“Marriages are like fingerprints; each one is different and each one is beautiful.” ~ Maggie Reyes
“Marriage is a mosaic you build with your spouse. Millions of tiny moments that create your love story.” ~Jennifer Smith
I know a lot of married people and one thing I have come to appreciate is that no two marriages are alike because when two people from different background and sometimes different cultures come together, there is a flavorful mix of personalities. Now, this can be a good thing the couple can take advantage of by incorporating their differences and making a colorful and flavor-filled marriage. At church last week, my pastor compared marriage to a dish being cooked. He said if you add a little hot pepper in the dish, it makes it tasty and enjoyable but if you add a lot of hot pepper in the dish, it becomes a painful experience to eat that dish. So, although variety is the spice of life, too much variety in a marriage can make it a painful experience.
So, what are the little nuts and bolts that make each marriage a unique experience? A few years ago, we had a guest who stayed with us for a few days. In the course of her visit, she observed the way I did certain things in my home. One evening, we were having a conversation and I stated my husband did not really know how to cook (although he will say he “used to know how to cook”). She said she was not surprised. She said, “you serve him like a king any time he wants to eat so he won’t have the need to learn how things work in the kitchen.” Whenever I serve my husband I always put the food on a tray and carry the tray to him. This was the reference she was talking about. Now, I know every marriage is different. What works for one couple may not work for the other couple. I don’t see any big deal in serving my husband on a tray. I did this while we were dating. He treats me like a queen so if serving him on a tray is attributed to me treating him like a king, then I pride myself in that.
A few weeks ago, I was at a family friend’s house and her husband came downstairs and asked if she had eaten. Now, I know this couple very well, I knew he was hungry and was trying to cover up his purpose of coming downstairs. The husband believes his wife makes the best tea. Yes, tea. He says every time he makes tea for himself, it never ever tastes like the one his wife made. I have known this couple for over sixteen years and her husband has always made this statement. The husband doesn’t like to eat outside because he says no other person can cook like his wife, there’s just something about her cooking. When he comes back from his travels, you can tell he has lost a lot of weight because he doesn’t really eat when he is away from home.

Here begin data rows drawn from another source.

-- ==== Sys2Proof/Certificates/Slice0/Obligations.lean ====
section
/-! DEFINITION. The statements for the provers, each made from the numbered rules of spec/ named beside it. Where a
statement rests on a choice of the model its docstring says so and names the log entry (notes/assumptions/<n>.md). -/

open Sys2Proof Sys2Proof.Machine

/-! ### The step and the forms common to all commands -/

/-- A step takes the command at the front of the queue and runs it on the state with the queue's rest; first in, first out is log 4. -/
def Obligations.StepRunsTheFrontCommand : Prop :=
  ∀ (c : Instr) (r : List Instr) (s : State), s.pending = c :: r → step s = exec c { s with pending := r }

/-- MODEL'S CHOICE (log 2). With no command waiting a step takes the first timed event that is due, in the order of log 4; where none is, it
ends a check pulse that has lasted its 20 ms (R101), whatever the free values it reads (log 56); and else one millisecond of own time
passes: a running station's own time, timers and ages count it, each up to its length, φ counts it from load done on (R52), the line counts
the bits the model knows of it (log 18), the dominant bits of a cut-off among them (log 29), a steady channel leaves the sample instant it
used (log 5), and nothing else changes; a stopped station stays as it is. -/
def Obligations.IdleStepLetsTimePass : Prop :=
  (∀ s : State, s.pending = [] →
    (∀ c, due s = some c → step s = exec c s) ∧
    (due s = none → s.power ≠ .running → step s = .next s) ∧
    (due s = none → s.power = .running → s.seat.stage = .checking →
      (∃ k, s.lamps.check = some k ∧ k.pulse = true ∧ k.todo ≠ [] ∧ 20 ≤ k.turn) →
      step s =
        exec (.checkPulseEnd (10 * (Config.freeCurrent s.freeCount).val) (50 * (Config.freeSupply s.freeCount).val))
          { s with freeCount := s.freeCount + 1 }) ∧
    (due s = none → s.power = .running →
      (s.seat.stage ≠ .checking ∨
        ∀ k, s.lamps.check = some k → k.pulse = false ∨ k.todo = [] ∨ k.turn < 20) →
      step s = .next
        { s with
          now := s.now + 1
          loader := { s.loader with retry := s.loader.retry.tick }
          seat :=
            { s.seat with
              headListen := s.seat.headListen.tick, unseated := s.seat.unseated.tick, window := s.seat.window.tick
              offer := s.seat.offer.tick, departure := s.seat.departure.tick }
          phase :=
            { s.phase with
              phi := if s.seat.stage = .loading then s.phase.phi else s.phase.phi + 1
              syncTimer := s.phase.syncTimer.tick }
          demand :=
            { s.demand with
              holds := s.demand.holds.map Timer.tick
              repeatTimer := s.demand.repeatTimer.tick
              table := s.demand.table.map fun e => (e.1, { e.2 with age := min (e.2.age + 1) 350 }) }
          lamps :=
            { channels :=
                s.lamps.channels.map fun c =>
                  { c with
                    rest := c.rest.tick, proving := c.proving.tick, steady := c.steady.map fun m => m + 1
                    sampled := c.sampled && c.steady.isNone }
              check := s.lamps.check.map fun k => { k with turn := k.turn + 1 } }
          sensor :=
            { s.sensor with
              conversion := s.sensor.conversion.tick
              wheel := s.sensor.wheel.tick
              table := s.sensor.table.map fun e => (e.1, { e.2 with age := min (e.2.age + 1) 1500 })
              countsTimer := s.sensor.countsTimer.tick
              analogTimer := s.sensor.analogTimer.tick }
          body :=
            { channels := s.body.channels.map fun c => { c with timer := c.timer.tick }
              relay := { s.body.relay with timer := s.body.relay.timer.tick } }
          line := s.line.tick
          port :=
            { s.port with
              slotDue := s.port.slot.isSome
              query := s.port.query.map fun q => { q with timer := q.timer.tick } } })) ∧
  Timer.stopped.tick = .stopped ∧ (∀ m l, (Timer.running m l).tick = .running (min (m + 1) l) l) ∧
  ∀ l : LineUnit, let t := l.tick
    { t with
      state := l.state, recessive := l.recessive, dominant := l.dominant, disable := l.disable
      reception := l.reception, cutOff := l.cutOff } = l ∧
    t.disable = l.disable.tick ∧ t.cutOff = 0 ∧
    (l.cutOff = 0 → l.reception = none → l.state = .idle →
      t = { l with disable := l.disable.tick, recessive := min (l.recessive + 20) 200, dominant := 0 }) ∧
    (l.cutOff = 0 → l.reception = none → l.state ≠ .idle → t = { l with disable := l.disable.tick }) ∧
    (l.cutOff ≠ 0 → t.recessive = 0 ∧ t.dominant = min (l.dominant + l.cutOff) 20 ∧ t.reception = l.reception ∧
      t.state = (if l.state = .idle then .busy else l.state)) ∧
    (∀ r, l.cutOff = 0 → l.reception = some r →
      (r.receiving = true → t = { l with disable := l.disable.tick }) ∧
      (r.receiving = false →
        t.reception = some { r with bits := r.bits ++ r.rest.take 20, rest := r.rest.drop 20 } ∧
        t.recessive = (l.read (r.rest.take 20)).recessive ∧ t.dominant = (l.read (r.rest.take 20)).dominant ∧
        t.state = (l.read (r.rest.take 20)).state))

/-- A start of any kind sets every block as the rules of the blocks give (section 11.5); of the retention record it keeps what it is
given, the counters in it too, until load done (MODEL'S CHOICE, log 67). The reset state is the COLD start with the record lost (MODEL'S
CHOICE, log 1); the marks seatInSeen and presInSeen are the model's
own (log 10). -/
def Obligations.StartSetsEveryBlock : Prop :=
  State.reset = State.atStart .cold .lost ∧ Retention.lost.valid = false ∧
  ∀ (k : StartKind) (r : Retention), let s := State.atStart k r
    s.power = .running ∧ s.now = 0 ∧ s.retention = r ∧ s.loader.cause = k ∧ s.loader.image = none ∧
    s.loader.attempts = 0 ∧ s.loader.retry = .stopped ∧
    s.seat.stage = .loading ∧ s.seat.ownSeat = 0 ∧ s.seat.head = false ∧ s.seat.rejoin = none ∧
    s.seat.claimed = 0 ∧ s.seat.claim = .none ∧ s.seat.claimRejoin = false ∧ s.seat.reseat = false ∧
    s.seat.fallbackMark = false ∧ s.seat.pos1Heard = false ∧ s.seat.answered = [] ∧ s.seat.expiryHeld = false ∧ s.seat.seatInSeen = false ∧ s.seat.presInSeen = false ∧
    s.seat.headListen = .stopped ∧ s.seat.unseated = .stopped ∧ s.seat.window = .stopped ∧
    s.seat.offer = .stopped ∧ s.seat.departure = .stopped ∧ s.seatOut = false ∧ s.presOut = false ∧
    s.roster.entries = [] ∧ s.roster.reasm = [] ∧ s.roster.announce = none ∧ s.roster.due = false ∧
    s.phase.phi = 0 ∧ s.phase.len = 667 ∧ s.phase.period = 667 ∧ s.phase.duty = 50 ∧ s.phase.lock = .own ∧
    s.phase.quiet = 3 ∧ s.phase.marked = false ∧ s.phase.lastMark = none ∧ s.phase.adoption = none ∧
    s.phase.syncTimer = .stopped ∧ s.phase.slip = 0 ∧ s.markPending = false ∧ s.markInFlight = false ∧
    s.demand.levels = List.replicate 8 false ∧ s.demand.holds = List.replicate 8 .stopped ∧
    s.demand.own = .empty ∧ s.demand.hazard = false ∧ s.demand.active = false ∧ s.demand.repeatTimer = .stopped ∧
    s.demand.table = [] ∧ s.demand.eff = .empty ∧ s.demand.fallback = false ∧ s.demand.gateL = .off ∧
    s.demand.gateR = .off ∧ s.demand.gateB = .off ∧ s.ttPin = false ∧
    s.lamps.channels = List.replicate 12
      { health := .untested, retry := 0, run := none, short := .none, rest := .stopped, proving := .stopped,
        steady := none, sampled := false, lit := false, last := none } ∧
    s.lamps.check = none ∧ s.rear.status = .none ∧ s.rear.neighbour = none ∧ s.rearComplete = false ∧
    s.sensor.analogs = List.replicate 4 { counts := 0, value := 0, on := false, converted := false } ∧
    s.brakeOn = false ∧ s.sensor.moving = false ∧ s.sensor.wheel = .stopped ∧ s.sensor.table = [] ∧
    s.sensor.view = false ∧ s.sensor.countsTimer = .stopped ∧ s.sensor.analogTimer = .stopped ∧
    s.sensor.conversion = .stopped ∧
    s.body.channels = List.replicate 4
      { running := false, timer := .stopped, outcome := .none, lastTag := 0, runTag := 0 } ∧
    s.body.relay.state = .none ∧ s.body.relay.timer = .stopped ∧ s.body.relay.reply = none ∧
    s.line.state = .busy ∧ s.line.recessive = 0 ∧ s.line.dominant = 0 ∧ s.line.disable = .stopped ∧
    s.line.driveFaults = 0 ∧ s.line.mute = false ∧ s.line.queue = [] ∧ s.line.followOn = [] ∧
    s.line.reception = none ∧ s.line.cutOff = 0 ∧ s.line.malformed = 0 ∧ s.line.overflow = 0 ∧ s.lineBits = [] ∧
    s.faults.list = [] ∧ s.faults.overflow = false ∧
    s.port.attn = false ∧ s.port.slot = none ∧ s.port.collision = false ∧ s.port.pointer = 0 ∧ s.port.store = [] ∧
    s.port.storeFull = false ∧ s.port.query = none ∧ s.port.queryOutcome = .none ∧ s.port.answering = none ∧
    s.port.owed = none

/-- MODEL'S CHOICE (log 19). A command that names a lamp channel, input, body channel or position the part does not have
stops the machine; no other command ever does, well-formed or not and whatever the state. -/
def Obligations.OnlyUnknownUnitsStop : Prop :=
  (∀ (c : Instr) (s : State), c.wellFormed = true → ∃ t, exec c s = .next t) ∧
  (∀ (c : Instr) (s : State), (∃ t, exec c s = .next t) ∨
    (∃ n, ¬(1 ≤ n ∧ n ≤ 12) ∧
      (c = .restTimerExpiry n ∨ c = .provingTimerExpiry n ∨
        ∃ i, c = .lampTrip n i ∨ ∃ v, c = .steadySample n i v ∨ c = .flashSample n i v)) ∨
    (∃ n, ¬(1 ≤ n ∧ n ≤ 8) ∧
      (c = .flasherHoldExpiry n ∨ c = .demandEntryExpiry n ∨ c = .motionEntryStale n ∨
        ∃ l, c = .demandInputChange n l)) ∨
    ∃ n, ¬(1 ≤ n ∧ n ≤ 4) ∧ (c = .runTimerExpiry n ∨ c = .bodyDriverTrip n ∨ ∃ l, c = .pulseEdge n l)) ∧
  ∀ (n i v : Nat) (l : Bool) (s : State),
    (¬(1 ≤ n ∧ n ≤ 12) →
      exec (.lampTrip n i) s = .fault .noSuchUnit ∧ exec (.steadySample n i v) s = .fault .noSuchUnit ∧
      exec (.flashSample n i v) s = .fault .noSuchUnit ∧ exec (.restTimerExpiry n) s = .fault .noSuchUnit ∧
      exec (.provingTimerExpiry n) s = .fault .noSuchUnit) ∧
    (¬(1 ≤ n ∧ n ≤ 8) →
      exec (.demandInputChange n l) s = .fault .noSuchUnit ∧ exec (.flasherHoldExpiry n) s = .fault .noSuchUnit ∧
      exec (.demandEntryExpiry n) s = .fault .noSuchUnit ∧ exec (.motionEntryStale n) s = .fault .noSuchUnit) ∧
    (¬(1 ≤ n ∧ n ≤ 4) →
      exec (.pulseEdge n l) s = .fault .noSuchUnit ∧ exec (.runTimerExpiry n) s = .fault .noSuchUnit ∧
      exec (.bodyDriverTrip n) s = .fault .noSuchUnit)

/-- A stopped station takes no event: whatever well-formed command comes, other than its start and the loss of its supply,
nothing changes; and every output is off (R207). -/
def Obligations.StoppedStationTakesNoEvent : Prop :=
  ∀ s : State, s.power ≠ .running →
    (∀ c : Instr, c.wellFormed = true → c ≠ .start → c ≠ .supplyLost → exec c s = .next s) ∧
    (∀ n, s.lampPin n = false ∧ s.bodyPin n = false) ∧ s.seatOut = false ∧ s.presOut = false ∧ s.ttPin = false ∧
    s.attnPin = false ∧ s.lineBits = []

/-! ### The judgements that follow an event -/

/-- What holds once an event's judgements have been made: the view (R145), the hazard part and own contribution (R77, R161),
fallback (R84), the effective demand (R83), the gates (R86, R87), the lit states (R93 to R99), the offers (R12) and the runs
(R151, R156, R157, R159) all agree with their inputs; nothing that an event's own effect writes is touched; and a second round
of judgements would change nothing (log 32: one round is enough). A channel is called for by its function and the stage: never in LOADING
and LISTEN; in fallback lighting TAIL and MARKER, and STOP while the brake-pressure state is ON (R96, R137); in CHECKING during its check
pulse; in SYNC and JOINED a steady function that the effective demand asks for, a rear-end one only under a lighting status (R94, R97); in
JOINED a flash function also while its gate is RUNNING or ENDING and φ lies in a lit part (R95); and in no other case (R93). -/
def Obligations.JudgementsAgree : Prop :=
  (∀ s : State, Settled (settle s) ∧ (settle s).primary = s.primary ∧ settle (settle s) = settle s) ∧
  ∀ (s : State) (n : Nat),
    let f := s.functionOf n
    let d := s.demand.eff
    let fallbackSet := f = .tail ∨ f = .marker ∨ (f = .stop ∧ s.brakeOn = true)
    let steady :=
      ((f = .tail ∨ f = .plate ∨ f = .marker) ∧ d.tail = true ∨ f = .stop ∧ d.stop = true ∨
        f = .reverse ∧ d.reverse = true ∨ f = .rearFog ∧ d.rearFog = true ∨ f = .work ∧ d.work = true) ∧
      (f = .reverse ∨ f = .rearFog ∨ f = .plate → s.rear.status ≠ .none)
    let opened := fun (g : Gate) => g = .running ∨ g = .ending
    let flash :=
      ((f = .turnL ∧ opened s.demand.gateL ∨ f = .turnR ∧ opened s.demand.gateR) ∧ s.phase.phi < s.phase.onTime) ∨
      (f = .beacon ∧ opened s.demand.gateB ∧
        (s.phase.phi < s.phase.burst ∨ (2 * s.phase.burst ≤ s.phase.phi ∧ s.phase.phi < 3 * s.phase.burst)))
    (s.seat.stage = .loading ∨ s.seat.stage = .listen → s.calledFor n = false) ∧
    (s.seat.stage = .standalone ∨ s.seat.stage = .conflict → (s.calledFor n = true ↔ fallbackSet)) ∧
    (s.seat.stage = .claiming ∨ s.seat.stage = .profiling →
      (s.calledFor n = true ↔ s.seat.fallbackMark = true ∧ fallbackSet)) ∧
    (s.seat.stage = .checking →
      (s.calledFor n = true ↔ ∃ k, s.lamps.check = some k ∧ k.pulse = true ∧ k.todo.head? = some n)) ∧
    (s.seat.stage = .sync → (s.calledFor n = true ↔ steady)) ∧
    (s.seat.stage = .joined → (s.calledFor n = true ↔ steady ∨ flash)) ∧
    (s.brakeOn = true ↔ ∃ m cfg a, nth s.loader.profile.analog m = some cfg ∧ nth s.sensor.analogs m = some a ∧
      cfg.inUse = true ∧ cfg.brake = true ∧ a.on = true)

There are gestures both the husband and wife bring to the table that make the wheel of marriage run smoothly. A married couple with kids dear to my heart create time for date night every Friday. They keep the kids with the babysitter and enjoy the night off, just the two of them. The wife stated this has helped remind them of who they are as individuals and a couple. What are those nuts and bolts you have kept in your tool shed or garage that you think you should bring out to oil your marriage?